Tuesday, April 30, 2002

The Movie I Watched Last Night XVII
Sunday, April 14: The Royal Tenenbaums
Wes Anderson's most-recent film is no Rushmore, but it's not entirely fair to hold him to his past work, especially when the Royal Tenenbaums is such a good film. There's just something about this new wave of ensemble casts. When you put Owen Wilson, Ben Stiller, Luke Wilson, Bill Murray, and Gene Hackman in the same room -- and give them the same script -- magic will naturally happen. Add to that Gwyneth Paltrow, Danny Glover, and Anjelica Huston's delightfully understated -- and underscripted -- roles, and you've got quite a story. For the most part, the movie reminded of J.D. Salinger's stories about the Glass family, and I'm quite curious how much of Salinger's work inspired Anderson and Wilson. I need to see this again because I watched it on a little seat-back monitor on a flight to France. Sure I missed quite a bit. Props to the soundtrack, too. Worth seeing.

Friday: Boogiepop Phantom
Alex and I braved one of the MIT Anime Club's unofficial showings to catch several episodes of this mysterious anime, and we weren't disappointed. The three eps we saw -- seemingly the last three (Vol. 10 Poom Poom, Vol. 11 Under the Gravity's Rainbow, and Vol. 12 A Requiem: Sleep ends everything) -- didn't really help us understand who the characters were, what was happening, or why, but that's part of the appeal of anime like this and Serial Experiments: Lain, which also confuses me to no end.

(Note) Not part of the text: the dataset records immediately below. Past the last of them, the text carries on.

-- ==== Sys2Proof/Certificates/Slice0/Obligations.lean ====
section
/-! DEFINITION. The statements about the model, from the numbered rules of the spec. -/

open Sys2Proof Sys2Proof.Machine

/-- For each of the seven byte fields r: the word of RD r (0x00 to 0x06) decodes to RD r whatever the operands, and RD r,
in every state, answers the next state in which the result is byte(r) and everything else (the ten fields, RESET, the
coming inputs) is as before. (R85, R86, R87, R88, R89, R90, R91.) -/
def Obligations.ReadByteFieldsAnswerTheirField : Prop :=
  ∀ (s : State) (a : Word) (b : Byte),
    (decode ⟨0x00, a, b⟩ = some .rdA ∧ exec .rdA s = .next { s with result := .byte s.regs.A }) ∧
    (decode ⟨0x01, a, b⟩ = some .rdB ∧ exec .rdB s = .next { s with result := .byte s.regs.B }) ∧
    (decode ⟨0x02, a, b⟩ = some .rdC ∧ exec .rdC s = .next { s with result := .byte s.regs.C }) ∧
    (decode ⟨0x03, a, b⟩ = some .rdD ∧ exec .rdD s = .next { s with result := .byte s.regs.D }) ∧
    (decode ⟨0x04, a, b⟩ = some .rdE ∧ exec .rdE s = .next { s with result := .byte s.regs.E }) ∧
    (decode ⟨0x05, a, b⟩ = some .rdH ∧ exec .rdH s = .next { s with result := .byte s.regs.H }) ∧
    (decode ⟨0x06, a, b⟩ = some .rdL ∧ exec .rdL s = .next { s with result := .byte s.regs.L })

/-- The word 0x07 decodes to RD F whatever the operands; RD F, in every state, answers the next state in which the result
is an FV whose raw byte is F.raw and everything else is as before; WR F of that same FV leaves the register file as it
was. (R92.) -/
def Obligations.ReadFlagsAnswersAllRawBits : Prop :=
  ∀ (s : State) (a : Word) (b : Byte),
    decode ⟨0x07, a, b⟩ = some .rdF ∧
    exec .rdF s = .next { s with result := .fv ⟨s.regs.F.raw⟩ } ∧
    exec (.wrF ⟨s.regs.F.raw⟩) s = .next { s with result := .none }

/-- For each of the seven byte fields r: the word of WR r (0x20 to 0x26) decodes to WR r of the byte a[7:0], whatever
a[15:8] and b; WR r of v, in every state, answers the next state in which r is v, the result is none and every other
field (no flag changes), RESET and the coming inputs are as before. (R93, R94, R95, R96, R97, R98, R99.) -/
def Obligations.WriteByteFieldsStoreTheOperand : Prop :=
  ∀ (s : State) (a : Word) (b v : Byte),
    (decode ⟨0x20, a, b⟩ = some (.wrA (BitVec.ofNat 8 a.toNat)) ∧
      exec (.wrA v) s = .next { s with regs := { s.regs with A := v }, result := .none }) ∧
    (decode ⟨0x21, a, b⟩ = some (.wrB (BitVec.ofNat 8 a.toNat)) ∧
      exec (.wrB v) s = .next { s with regs := { s.regs with B := v }, result := .none }) ∧
    (decode ⟨0x22, a, b⟩ = some (.wrC (BitVec.ofNat 8 a.toNat)) ∧
      exec (.wrC v) s = .next { s with regs := { s.regs with C := v }, result := .none }) ∧
    (decode ⟨0x23, a, b⟩ = some (.wrD (BitVec.ofNat 8 a.toNat)) ∧
      exec (.wrD v) s = .next { s with regs := { s.regs with D := v }, result := .none }) ∧
    (decode ⟨0x24, a, b⟩ = some (.wrE (BitVec.ofNat 8 a.toNat)) ∧
      exec (.wrE v) s = .next { s with regs := { s.regs with E := v }, result := .none }) ∧
    (decode ⟨0x25, a, b⟩ = some (.wrH (BitVec.ofNat 8 a.toNat)) ∧
      exec (.wrH v) s = .next { s with regs := { s.regs with H := v }, result := .none }) ∧
    (decode ⟨0x26, a, b⟩ = some (.wrL (BitVec.ofNat 8 a.toNat)) ∧
      exec (.wrL v) s = .next { s with regs := { s.regs with L := v }, result := .none })

/-- The word 0x27 decodes to WR F of the FV whose raw byte is a[7:0], whatever a[15:8] and b; WR F of x, in every state,
answers the next state in which F.raw is x.raw (all 8 bits), the result is none and every other field, RESET and the
coming inputs are as before; RD AF then answers the word whose low byte is the exported byte of x and whose high byte
is A, and RD F answers raw x.raw. (R100.) -/
def Obligations.WriteFlagsStoresAllRawBits : Prop :=
  ∀ (s : State) (a : Word) (b : Byte) (x : FV),
    decode ⟨0x27, a, b⟩ = some (.wrF ⟨BitVec.ofNat 8 a.toNat⟩) ∧
    ∃ t, exec (.wrF x) s = .next t ∧
      t = { s with regs := { s.regs with F := ⟨x.raw⟩ }, result := .none } ∧
      exec .rdAF t = .next { t with result := .word (s.regs.A ++ (x.raw &&& 0xF0#8)) } ∧
      exec .rdF t = .next { t with result := .fv ⟨x.raw⟩ }

/-- The words 0x40 to 0x43 decode to RD AF, RD BC, RD DE, RD HL whatever the operands; in every state each answers the
next state in which the result is a word and everything else is as before. The word's number is high half * 256 + low
half; for AF it is A * 256 + (F.raw with bits 3..0 zero), a multiple of 16. (R105, R106, R107, R108.) -/
def Obligations.ReadPairsComposeTheHalves : Prop :=
  ∀ (s : State) (a : Word) (b : Byte),
    (decode ⟨0x40, a, b⟩ = some .rdAF ∧ ∃ w, exec .rdAF s = .next { s with result := .word w } ∧
      w.toNat = s.regs.A.toNat * 256 + s.regs.F.raw.toNat / 16 * 16 ∧ w.toNat % 16 = 0) ∧
    (decode ⟨0x41, a, b⟩ = some .rdBC ∧ ∃ w, exec .rdBC s = .next { s with result := .word w } ∧
      w.toNat = s.regs.B.toNat * 256 + s.regs.C.toNat) ∧
    (decode ⟨0x42, a, b⟩ = some .rdDE ∧ ∃ w, exec .rdDE s = .next { s with result := .word w } ∧
      w.toNat = s.regs.D.toNat * 256 + s.regs.E.toNat) ∧
    (decode ⟨0x43, a, b⟩ = some .rdHL ∧ ∃ w, exec .rdHL s = .next { s with result := .word w } ∧
      w.toNat = s.regs.H.toNat * 256 + s.regs.L.toNat)

/-- The words 0x60 to 0x63 decode to WR AF, WR BC, WR DE, WR HL of the word a, whatever b; each, of v, in every state
answers the next state in which the first-named field is v / 256 and the second-named is v mod 256 (for AF: F.raw is v
mod 256, all 8 bits, so that Z, N, H, C are v[7], v[6], v[5], v[4] and the retained nibble is v[3:0]), the result is
none and every other field, RESET and the coming inputs are as before. (R111, R112, R113, R114.) -/
def Obligations.WritePairsSplitTheWord : Prop :=
  ∀ (s : State) (v : Word) (b : Byte),
    (decode ⟨0x60, v, b⟩ = some (.wrAF v) ∧ exec (.wrAF v) s = .next { s with
      regs := { s.regs with A := BitVec.ofNat 8 (v.toNat / 256), F := ⟨BitVec.ofNat 8 (v.toNat % 256)⟩ }, result := .none }) ∧
    (decode ⟨0x61, v, b⟩ = some (.wrBC v) ∧ exec (.wrBC v) s = .next { s with
      regs := { s.regs with B := BitVec.ofNat 8 (v.toNat / 256), C := BitVec.ofNat 8 (v.toNat % 256) }, result := .none }) ∧
    (decode ⟨0x62, v, b⟩ = some (.wrDE v) ∧ exec (.wrDE v) s = .next { s with
      regs := { s.regs with D := BitVec.ofNat 8 (v.toNat / 256), E := BitVec.ofNat 8 (v.toNat % 256) }, result := .none }) ∧
    (decode ⟨0x63, v, b⟩ = some (.wrHL v) ∧ exec (.wrHL v) s = .next { s with
      regs := { s.regs with H := BitVec.ofNat 8 (v.toNat / 256), L := BitVec.ofNat 8 (v.toNat % 256) }, result := .none }) ∧
    (∀ t, exec (.wrAF v) s = .next t →
      t.regs.F.has .zero = v.getLsbD 7 ∧ t.regs.F.has .subtraction = v.getLsbD 6 ∧
      t.regs.F.has .halfCarry = v.getLsbD 5 ∧ t.regs.F.has .carry = v.getLsbD 4 ∧
      t.regs.F.raw.extractLsb' 0 4 = v.extractLsb' 0 4)

/-- The words 0x44, 0x45 decode to RD PC, RD SP whatever the operands, and 0x64, 0x65 to WR PC, WR SP of the word a
whatever b; in every state RD PC and RD SP answer the next state whose result is the stored word, nothing else changed
(reading PC does not advance it); WR PC and WR SP of any v, odd ones included, answer the next state in which that
field is v, the result is none and nothing else changed. (R109, R110, R115, R116.) -/
def Obligations.WordFieldsReadAndWritten : Prop :=
  ∀ (s : State) (a v : Word) (b : Byte),
    (decode ⟨0x44, a, b⟩ = some .rdPC ∧ exec .rdPC s = .next { s with result := .word s.regs.PC }) ∧
    (decode ⟨0x45, a, b⟩ = some .rdSP ∧ exec .rdSP s = .next { s with result := .word s.regs.SP }) ∧
    (decode ⟨0x64, v, b⟩ = some (.wrPC v) ∧
      exec (.wrPC v) s = .next { s with regs := { s.regs with PC := v }, result := .none }) ∧
    (decode ⟨0x65, v, b⟩ = some (.wrSP v) ∧
      exec (.wrSP v) s = .next { s with regs := { s.regs with SP := v }, result := .none })

/-- The word 0x80 decodes to FROMB of the byte a[7:0] and 0x81 to TOB of the FV with raw byte a[7:0], whatever the other
operand bits; in every state FROMB of v answers the next state whose result is the FV with raw v, and TOB of x the one
whose result is the byte x.raw AND 0xF0; nothing else changes. TOB of the FV that FROMB of v gives is the byte v AND
0xF0, for all 256 v. (R60, R61.) -/
def Obligations.FlagConversionCommands : Prop :=
  ∀ (s : State) (a : Word) (b v : Byte) (x : FV),
    decode ⟨0x80, a, b⟩ = some (.fromB (BitVec.ofNat 8 a.toNat)) ∧
    decode ⟨0x81, a, b⟩ = some (.toB ⟨BitVec.ofNat 8 a.toNat⟩) ∧
    exec (.fromB v) s = .next { s with result := .fv ⟨v⟩ } ∧
    exec (.toB x) s = .next { s with result := .byte (x.raw &&& 0xF0#8) } ∧
    exec (.toB ⟨v⟩) s = .next { s with result := .byte (v &&& 0xF0#8) }

/-- The words 0x82 to 0x85 decode to FAND, FOR, FXOR of the FVs with raw bytes a[7:0] and b and to FNOT of the FV with raw
byte a[7:0] (whatever the other operand bits); in every state each answers the next state whose result is the FV with
raw byte x AND y, x OR y, x XOR y, x XOR 0xFF, over all 8 bits; nothing else changes. A flag is set in the result
exactly when it is set in both, in either, in exactly one operand, or clear in the operand. (R62, R63, R64, R65.) -/
def Obligations.FlagAlgebraCommands : Prop :=
  ∀ (s : State) (a : Word) (b : Byte) (x y : FV) (k : FlagName),
    decode ⟨0x82, a, b⟩ = some (.fAnd ⟨BitVec.ofNat 8 a.toNat⟩ ⟨b⟩) ∧
    decode ⟨0x83, a, b⟩ = some (.fOr ⟨BitVec.ofNat 8 a.toNat⟩ ⟨b⟩) ∧
    decode ⟨0x84, a, b⟩ = some (.fXor ⟨BitVec.ofNat 8 a.toNat⟩ ⟨b⟩) ∧
    decode ⟨0x85, a, b⟩ = some (.fNot ⟨BitVec.ofNat 8 a.toNat⟩) ∧
    exec (.fAnd x y) s = .next { s with result := .fv ⟨x.raw &&& y.raw⟩ } ∧
    exec (.fOr x y) s = .next { s with result := .fv ⟨x.raw ||| y.raw⟩ } ∧
    exec (.fXor x y) s = .next { s with result := .fv ⟨x.raw ^^^ y.raw⟩ } ∧
    exec (.fNot x) s = .next { s with result := .fv ⟨x.raw ^^^ 0xFF#8⟩ } ∧
    FV.has ⟨x.raw &&& y.raw⟩ k = (x.has k && y.has k) ∧
    FV.has ⟨x.raw ||| y.raw⟩ k = (x.has k || y.has k) ∧
    FV.has ⟨x.raw ^^^ y.raw⟩ k = (x.has k != y.has k) ∧
    FV.has ⟨x.raw ^^^ 0xFF#8⟩ k = !x.has k

/-- The words 0x88 to 0x8C decode to the five constants whatever the operands; in every state each answers the next state
whose result is the FV with raw byte 0x00, 0x10, 0x20, 0x40, 0x80; nothing else changes. They render as <empty>, C, H,
N, Z, where the texts H and N are the choice of decision D13 and no text of the source (log entry 11, DESIGN CHOICE).
(R66, R67, R68, R69, R70, 92_eei_decisions.md D13.) -/
def Obligations.FlagConstantCommands : Prop :=
  ∀ (s : State) (a : Word) (b : Byte),
    (decode ⟨0x88, a, b⟩ = some .fEmpty ∧ exec .fEmpty s = .next { s with result := .fv ⟨0x00⟩ }) ∧
    (decode ⟨0x89, a, b⟩ = some .fCarry ∧ exec .fCarry s = .next { s with result := .fv ⟨0x10⟩ }) ∧
    (decode ⟨0x8A, a, b⟩ = some .fHalf ∧ exec .fHalf s = .next { s with result := .fv ⟨0x20⟩ }) ∧
    (decode ⟨0x8B, a, b⟩ = some .fSub ∧ exec .fSub s = .next { s with result := .fv ⟨0x40⟩ }) ∧
    (decode ⟨0x8C, a, b⟩ = some .fZero ∧ exec .fZero s = .next { s with result := .fv ⟨0x80⟩ }) ∧
    FV.render ⟨0x00⟩ = "<empty>" ∧ FV.render ⟨0x10⟩ = "C" ∧ FV.render ⟨0x20⟩ = "H" ∧
    FV.render ⟨0x40⟩ = "N" ∧ FV.render ⟨0x80⟩ = "Z"

/-- For all Flags values x, y and every state: FAND, FOR, FXOR answer an FV r such that TOB of r answers the byte TOB(x)
AND, OR, XOR TOB(y), TOB(x) and TOB(y) being the bytes TOB answers for the operands. (R71.) -/
def Obligations.ExportIsAHomomorphism : Prop :=
  ∀ (s : State) (x y : FV), ∃ bx bY : Byte, ∃ p q r : FV,
    exec (.toB x) s = .next { s with result := .byte bx } ∧
    exec (.toB y) s = .next { s with result := .byte bY } ∧
    exec (.fAnd x y) s = .next { s with result := .fv p } ∧
    exec (.toB p) s = .next { s with result := .byte (bx &&& bY) } ∧
    exec (.fOr x y) s = .next { s with result := .fv q } ∧
    exec (.toB q) s = .next { s with result := .byte (bx ||| bY) } ∧
    exec (.fXor x y) s = .next { s with result := .fv r } ∧
    exec (.toB r) s = .next { s with result := .byte (bx ^^^ bY) }

/-- For all x, y and every state: FNOT of x answers an FV n such that FNOT of n answers raw x.raw; the exported byte of n
is that of x XOR 0xF0, and as a number 0xF0 minus it; exporting FNOT(FNOT(x)) gives the exported byte of x; FNOT of
FAND(x, y) answers what FOR of the complements answers, and FNOT of FOR(x, y) what FAND of the complements answers.
(R72.) -/
def Obligations.ComplementLaws : Prop :=
  ∀ (s : State) (x y : FV), ∃ n m : FV,
    exec (.fNot x) s = .next { s with result := .fv n } ∧
    exec (.fNot y) s = .next { s with result := .fv m } ∧
    exec (.fNot n) s = .next { s with result := .fv ⟨x.raw⟩ } ∧
    exec (.toB n) s = .next { s with result := .byte (x.toByte ^^^ 0xF0#8) } ∧
    n.toByte.toNat = 0xF0 - x.toByte.toNat ∧
    (∃ p q, exec (.fAnd x y) s = .next { s with result := .fv p } ∧
      exec (.fOr x y) s = .next { s with result := .fv q } ∧
      exec (.fNot p) s = exec (.fOr n m) s ∧ exec (.fNot q) s = exec (.fAnd n m) s)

Apparently, the anime is about a bunch of people trying to cope with and process a series of murders that occurred five years before the anime actually begins. The process of self-discovery is represented and the story progresses as formerly repressed memories become uncovered -- quick-cut flashback sequences abound -- usually in the presence of a "Boogiepop," which appears to be a kind of vengeful phantom. The little interstitial musical bit -- where commercials must have aired originally -- is awesome, especially the stilted robotic voiceover. All that said, Alex and I also did a little people watching. I love going to the MIT Anime Club screenings, but occasionally I'm a little thrown by American otaku. One fellow, upon arrival, changed his shirt right in front of everyone, applied underarm deoderant, and proceeded to comb his hair agressively. He later left a couple of pizza crusts on the seat next to him. You don't see that everyday. Just as you don't see surreal, impressionistic anime like Boogiepop Phantom all the time.